### PROBLEM TO SOLVE
Write out, word for word, the first line of the data below and every line after it through the one containing "List.contains_iff_mem.mp (List.all_eq_true.mp h".

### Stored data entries
▶

theorem Part.mem_of_sub {k l : List Part} {p : Part} (hp : p ∈ k) (h : Part.sub k l = true) : p ∈ l :=
  List.contains_iff_mem.mp (List.all_eq_true.mp h p hp)

theorem Part.sub_trans {j k l : List Part} (h : Part.sub j k = true) (g : Part.sub k l = true) : Part.sub j l = true :=
  List.all_eq_true.mpr (fun _ hp => List.contains_iff_mem.mpr (Part.mem_of_sub (Part.mem_of_sub hp h) g))

theorem Moves.refl (l : List Part) (s : State) : Moves l s s := ⟨.refl s, fun p _ => p.same_refl s⟩

theorem Moves.trans {l : List Part} {s t u : State} (h : Moves l s t) (k : Moves l t u) : Moves l s u :=
  ⟨h.steady.trans k.steady, fun p hp => Part.same_trans (h.frame p hp) (k.frame p hp)⟩

/-- What moves some parts moves every wider list of parts. -/
theorem Moves.mono {k l : List Part} {s t : State} (h : Moves k s t) (hl : Part.sub k l = true) : Moves l s t :=
  ⟨h.steady, fun p hp => h.frame p (fun hk => hp (Part.mem_of_sub hk hl))⟩

/-- A step after a move. -/
theorem Moves.step {k l : List Part} {z x y : State} (h : Moves l z x) (hl : Part.sub k l = true) (hs : Steady x y)
    (hf : ∀ p, p ∉ k → p.same x y) : Moves l z y := h.trans (Moves.mono ⟨hs, hf⟩ hl)

/-- What no move names is unchanged. -/
theorem Moves.same {k : List Part} {s t : State} (h : Moves k s t) (p : Part) (hp : k.contains p = false) : p.same s t :=
  h.frame p (fun hk => by rw [List.contains_iff_mem.mpr hk] at hp; cases hp)

theorem Moves.setClock {l : List Part} {z x : State} (h : Moves l z x) (v : Clock) (hc : x.clock.clk ≤ v.clk)
    (hl : Part.sub [.clock] l = true := by first | rfl | exact Part.sub_trans rfl (by assumption)) :
    Moves l z { x with clock := v } := by
  refine h.step hl ((Steady.refl x).upd _ rfl hc rfl rfl (Nat.le_refl _) id id id id) ?_
  intro p hp
  cases p <;> first | rfl | exact absurd (List.mem_singleton.mpr rfl) hp

theorem Moves.setNow {l : List Part} {z x : State} (h : Moves l z x) (n : Nat) (b : Bool)
    (hl : Part.sub [.clock] l = true := by first | rfl | exact Part.sub_trans rfl (by assumption)) :
    Moves l z { x with clock := { x.clock with now := n, running := b } } := by
  refine h.step hl ((Steady.refl x).upd _ rfl (Nat.le_refl _) rfl rfl (Nat.le_refl _) id id id id) ?_
  intro p hp
  cases p <;> first | rfl | exact absurd (List.mem_singleton.mpr rfl) hp

theorem Moves.setMode {l : List Part} {z x : State} (h : Moves l z x) (v : Mode)
    (hl : Part.sub [.mode] l = true := by first | rfl | exact Part.sub_trans rfl (by assumption)) :
    Moves l z { x with mode := v } := by
  refine h.step hl ((Steady.refl x).upd _ rfl (Nat.le_refl _) rfl rfl (Nat.le_refl _) id id id id) ?_
  intro p hp
  cases p <;> first | rfl | exact absurd (List.mem_singleton.mpr rfl) hp

theorem Moves.setHalWaitMs {l : List Part} {z x : State} (h : Moves l z x) (v : Nat)
    (hl : Part.sub [.halWaitMs] l = true := by first | rfl | exact Part.sub_trans rfl (by assumption)) :
    Moves l z { x with halWaitMs := v } := by
  refine h.step hl ((Steady.refl x).upd _ rfl (Nat.le_refl _) rfl rfl (Nat.le_refl _) id id id id) ?_
  intro p hp
  cases p <;> first | rfl | exact absurd (List.mem_singleton.mpr rfl) hp

theorem Moves.setSeq {l : List Part} {z x : State} (h : Moves l z x) (v : Seq)
    (hl : Part.sub [.seq] l = true := by first | rfl | exact Part.sub_trans rfl (by assumption)) :
    Moves l z { x with seq := v } := by
  refine h.step hl ((Steady.refl x).upd _ rfl (Nat.le_refl _) rfl rfl (Nat.le_refl _) id id id id) ?_
  intro p hp
  cases p <;> first | rfl | exact absurd (List.mem_singleton.mpr rfl) hp

theorem Moves.setAon {l : List Part} {z x : State} (h : Moves l z x) (v : Aon)
    (hl : Part.sub [.aon] l = true := by first | rfl | exact Part.sub_trans rfl (by assumption)) :
    Moves l z { x with aon := v } := by
  refine h.step hl ((Steady.refl x).upd _ rfl (Nat.le_refl _) rfl rfl (Nat.le_refl _) id id id id) ?_
  intro p hp
  cases p <;> first | rfl | exact absurd (List.mem_singleton.mpr rfl) hp

theorem Moves.setPins {l : List Part} {z x : State} (h : Moves l z x) (v : Pins)
    (hl : Part.sub [.pins] l = true := by first | rfl | exact Part.sub_trans rfl (by assumption)) :
    Moves l z { x with pins := v } := by
  refine h.step hl ((Steady.refl x).upd _ rfl (Nat.le_refl _) rfl rfl (Nat.le_refl _) id id id id) ?_
  intro p hp
  cases p <;> first | rfl | exact absurd (List.mem_singleton.mpr rfl) hp

theorem Moves.setStart {l : List Part} {z x : State} (h : Moves l z x) (v : Start)
    (hl : Part.sub [.start] l = true := by first | rfl | exact Part.sub_trans rfl (by assumption)) :
    Moves l z { x with start := v } := by
  refine h.step hl ((Steady.refl x).upd _ rfl (Nat.le_refl _) rfl rfl (Nat.le_refl _) id id id id) ?_
  intro p hp
  cases p <;> first | rfl | exact absurd (List.mem_singleton.mpr rfl) hp

theorem Moves.setCal {l : List Part} {z x : State} (h : Moves l z x) (v : Calib)
    (hl : Part.sub [.cal] l = true := by first | rfl | exact Part.sub_trans rfl (by assumption)) :
    Moves l z { x with cal := v } := by
  refine h.step hl ((Steady.refl x).upd _ rfl (Nat.le_refl _) rfl rfl (Nat.le_refl _) id id id id) ?_
  intro p hp
  cases p <;> first | rfl | exact absurd (List.mem_singleton.mpr rfl) hp

theorem Moves.setFlash {l : List Part} {z x : State} (h : Moves l z x) (v : Flash)
    (hm : memWf 0xFF#8 x.flash.mem = true → memWf 0xFF#8 v.mem = true)
    (hl : Part.sub [.flash] l = true := by first | rfl | exact Part.sub_trans rfl (by assumption)) :
    Moves l z { x with flash := v } := by
  refine h.step hl ((Steady.refl x).upd _ rfl (Nat.le_refl _) rfl rfl (Nat.le_refl _) hm id id id) ?_
  intro p hp
  cases p <;> first | rfl | exact absurd (List.mem_singleton.mpr rfl) hp

theorem Moves.setHost {l : List Part} {z x : State} (h : Moves l z x) (v : HostSt)
    (hf : x.host.fits = true → v.fits = true)
    (hl : Part.sub [.host] l = true := by first | rfl | exact Part.sub_trans rfl (by assumption)) :
    Moves l z { x with host := v } := by
  refine h.step hl ((Steady.refl x).upd _ rfl (Nat.le_refl _) rfl rfl (Nat.le_refl _) id id hf id) ?_
  intro p hp
  cases p <;> first | rfl | exact absurd (List.mem_singleton.mpr rfl) hp

theorem Moves.hostSame {l : List Part} {z x : State} (h : Moves l z x) (v : HostSt) (hq : v.queue = x.host.queue)
    (hr : v.reasm = x.host.reasm)
    (hl : Part.sub [.host] l = true := by first | rfl | exact Part.sub_trans rfl (by assumption)) :
    Moves l z { x with host := v } := h.setHost v (HostSt.fits_of hq hr) hl

theorem Moves.setEvt {l : List Part} {z x : State} (h : Moves l z x) (v : Recorder)
    (hf : x.evt.fits = true → v.fits = true)
    (hl : Part.sub [.evt] l = true := by first | rfl | exact Part.sub_trans rfl (by assumption)) :
    Moves l z { x with evt := v } := by
  refine h.step hl ((Steady.refl x).upd _ rfl (Nat.le_refl _) rfl rfl (Nat.le_refl _) id id id hf) ?_
  intro p hp
  cases p <;> first | rfl | exact absurd (List.mem_singleton.mpr rfl) hp

theorem Moves.evtSame {l : List Part} {z x : State} (h : Moves l z x) (v : Recorder) (hq : v.pending = x.evt.pending)
    (hl : Part.sub [.evt] l = true := by first | rfl | exact Part.sub_trans rfl (by assumption)) :
    Moves l z { x with evt := v } := h.setEvt v (fun hf => by simpa only [Recorder.fits, hq] using hf) hl

theorem Moves.setSaf {l : List Part} {z x : State} (h : Moves l z x) (v : Safety)
    (hl : Part.sub [.saf] l = true := by first | rfl | exact Part.sub_trans rfl (by assumption)) :
    Moves l z { x with saf := v } := by
  refine h.step hl ((Steady.refl x).upd _ rfl (Nat.le_refl _) rfl rfl (Nat.le_refl _) id id id id) ?_
  intro p hp
  cases p <;> first | rfl | exact absurd (List.mem_singleton.mpr rfl) hp

theorem Moves.setCtl {l : List Part} {z x : State} (h : Moves l z x) (v : Ctl)
    (hl : Part.sub [.ctl] l = true := by first | rfl | exact Part.sub_trans rfl (by assumption)) :
    Moves l z { x with ctl := v } := by
  refine h.step hl ((Steady.refl x).upd _ rfl (Nat.le_refl _) rfl rfl (Nat.le_refl _) id id id id) ?_
  intro p hp
  cases p <;> first | rfl | exact absurd (List.mem_singleton.mpr rfl) hp

theorem Moves.setPwr {l : List Part} {z x : State} (h : Moves l z x) (v : Pwr)
    (hl : Part.sub [.pwr] l = true := by first | rfl | exact Part.sub_trans rfl (by assumption)) :
    Moves l z { x with pwr := v } := by
  refine h.step hl ((Steady.refl x).upd _ rfl (Nat.le_refl _) rfl rfl (Nat.le_refl _) id id id id) ?_
  intro p hp
  cases p <;> first | rfl | exact absurd (List.mem_singleton.mpr rfl) hp

theorem Moves.setXpt {l : List Part} {z x : State} (h : Moves l z x) (v : Xpt)
    (hl : Part.sub [.xpt] l = true := by first | rfl | exact Part.sub_trans rfl (by assumption)) :
    Moves l z { x with xpt := v } := by
  refine h.step hl ((Steady.refl x).upd _ rfl (Nat.le_refl _) rfl rfl (Nat.le_refl _) id id id id) ?_
  intro p hp
  cases p <;> first | rfl | exact absurd (List.mem_singleton.mpr rfl) hp

theorem Moves.setCue {l : List Part} {z x : State} (h : Moves l z x) (v : Cue)
    (hl : Part.sub [.cue] l = true := by first | rfl | exact Part.sub_trans rfl (by assumption)) :
    Moves l z { x with cue := v } := by
  refine h.step hl ((Steady.refl x).upd _ rfl (Nat.le_refl _) rfl rfl (Nat.le_refl _) id id id id) ?_
  intro p hp
  cases p <;> first | rfl | exact absurd (List.mem_singleton.mpr rfl) hp

theorem Moves.setRed {l : List Part} {z x : State} (h : Moves l z x) (v : Red)
    (hl : Part.sub [.red] l = true := by first | rfl | exact Part.sub_trans rfl (by assumption)) :
    Moves l z { x with red := v } := by
  refine h.step hl ((Steady.refl x).upd _ rfl (Nat.le_refl _) rfl rfl (Nat.le_refl _) id id id id) ?_
  intro p hp
  cases p <;> first | rfl | exact absurd (List.mem_singleton.mpr rfl) hp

◀

### TASK OUTPUT
theorem Part.mem_of_sub {k l : List Part} {p : Part} (hp : p ∈ k) (h : Part.sub k l = true) : p ∈ l :=
  List.contains_iff_mem.mp (List.all_eq_true.mp h p hp)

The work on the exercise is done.